● **Exercise**:
Filter the entries and keep only the lines where the string "uncovered" appears.

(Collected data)
-- ==== Sys2Proof/Machine/Frames.lean ====
section
/-! DEFINITION. Events at the memory ports: object cache fills and walks, residency service, shoot-downs, migration and
replication (R252 to R270). -/

namespace Sys2Proof.Machine

/-! ### Fills and walks (R253, R258) -/

/-- OBJECT_CACHE_FILL (R253): the valid descriptor of a handle fills an entry of the cache of the logical core's slot. -/
def execObjectCacheFill (core : CoreId) (handle : Nat) (s : State) : Host.Outcome State Fault Refusal :=
  runEvent (do
    let s ← get
    let c ← Op.get! (s.findCore core)
    let q := c.regs.queue.toNat
    Op.need (c.resident && 16 ≤ handle && handle < (s.queue q).entries.toNat && (s.ocFind c.slot q handle).isNone)
    let (w0, w1, w2, w3, d) := s.tableDesc q handle
    Op.need (d.rights ≠ 0 && s.descValid q w0 w3 d)
    set (s.ocFill ⟨c.slot, c.regs.queue, handle, d.addr, w0, w1, w2, w3, s.pkg.address, s.pkg.epoch⟩)) s

/-- The descriptor by which a core of a die reaches an extent list. -/
def State.descOfExtents (s : State) (die extents : Nat) : Option Desc :=
  (s.unc.objectCache.find? fun e => dieOf e.slot = die && e.w2.toNat = extents).map fun e =>
    descOf e.addr e.w0 e.w1 e.w2 e.w3

/-- TRANSLATION_WALK (R258): a request for frame `f` reaches the port; a resident frame fills the translation buffer where
it misses and the request is counted; MOVING holds it, and a frame that is not resident faults it. -/
def execTranslationWalk (die extents f : Nat) (s : State) : Host.Outcome State Fault Refusal :=
  runEvent (do
    let s ← get
    let d ← Op.get! (s.descOfExtents die extents)
    match (← Op.translate die d (65536 * f) false) with
    | .bank _ | .host _ => pure ()
    | _ => Op.stall) s

/-! ### Residency (R263, R264) -/

/-- What a queue's reference finds at its frame: whether it is not resident or uncovered, and the descriptor's address. -/
def State.notResident (s : State) (q : Nat) (ref : Word) : Option Nat :=
  let h := refHandle ref
  if h < 16 || (s.queue q).entries.toNat ≤ h then none
  else
    let (w0, _, _, w3, d) := s.tableDesc q h
    if d.rights = 0 || !s.descValid q w0 w3 d then none
    else match s.unc.priv.walk d.extents (refOffset ref / 65536) with
      | .uncovered => some d.addr
      | .entry fe => if (s.unc.priv.word fe).bits 63 62 = 0 then some d.addr else none
      | .invalid => none

/-- FRAME_NOT_RESIDENT_FAULT (R264 steps 4 and 5): the run-ahead of a context that met a not-resident frame has stopped with this
batch, at most 16 distinct frames, the first being the one it waits for; each other member is asked for, once. The step of the
faulting word has run the context ahead, and the batch is the one that it found. -/
def execFrameNotResidentFault (c : CtxId) (batch : List Word) (s : State) : Host.Outcome State Fault Refusal :=
  runEvent (do
    let s ← get
    let core ← Op.get! (s.findCore c.core)
    let x ← Op.get! (core.findCtx c.num)
    let q := core.regs.queue.toNat
    match x.wait, batch with
    | some (.residency ref ahead), first :: rest =>
      Op.need (ahead = .begun || ahead = .stopped batch)
      Op.need (first = ref && batch.length ≤ 16 && batch.dedup.length = batch.length && batch.all fun r => r.toNat % 65536 = 0)
      let ag : Agent := ⟨c.core, c.num, core.slot, q, x.supervisor, false, 0, false, false, [], false, false, 0⟩
      Op.forEach (fun r => do
        let s ← get
        match s.notResident q r with
        | some d => set (s.requestResidency ag r d 1 (dieOf core.slot))
        | none => Op.need (ahead ≠ .begun)) rest
      modify fun s => s.mapCtx c.core c.num fun x => { x with wait := some (.residency ref .asked) }
    | _, _ => Op.stall) s

/-- The requests that one answer of the service ends: the one sent and those for the same frame that wait on it. -/
def State.answered (s : State) (die : Nat) (r : ResReq) : List ResReq :=
  (s.die die).residency.filter fun x => s.frameOf x = s.frameOf r

/-- The contexts and copies of a die that wait for a frame of a queue go on; where it is refused they will find so. -/
def State.endResidency (s : State) (die : Nat) (r : ResReq) (refused : Bool) : State :=
  let ended := s.answered die r
  let mine (c : LCore) (ref : Word) : Bool := ended.any fun x => x.ref = ref && x.queue = c.regs.queue
  let free (c : LCore) (x : Ctx) : Ctx := match x.wait with
    | some (.residency ref _) =>
      if mine c ref then { x with wait := none, refused := if refused then some ref else x.refused } else x
    | _ => x
  let move (c : LCore) (f : CopyRun) : CopyRun :=
    if f.frame.any (mine c) then (if refused then { f with refused := true } else { f with frame := none, refused := false })
    else f
  let takes := ended.filter fun x => x.kind = 3 && (match s.findCore x.core with
    | some c => !(c.copies.flight.any fun f => f.frame = some x.ref)
    | none => false)
  let s := s.mapCores fun c =>
    if dieOf c.slot = die then
      { c.mapCtxs (free c) with copies := { c.copies with flight := c.copies.flight.map (move c) } }
    else c
  s.mapDie die fun x => { x with
    residency := x.residency.filter fun y => !ended.contains y
    refused := if refused then x.refused ++ takes else x.refused }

● **Response below**:
/-- What a queue's reference finds at its frame: whether it is not resident or uncovered, and the descriptor's address. -/
      | .uncovered => some d.addr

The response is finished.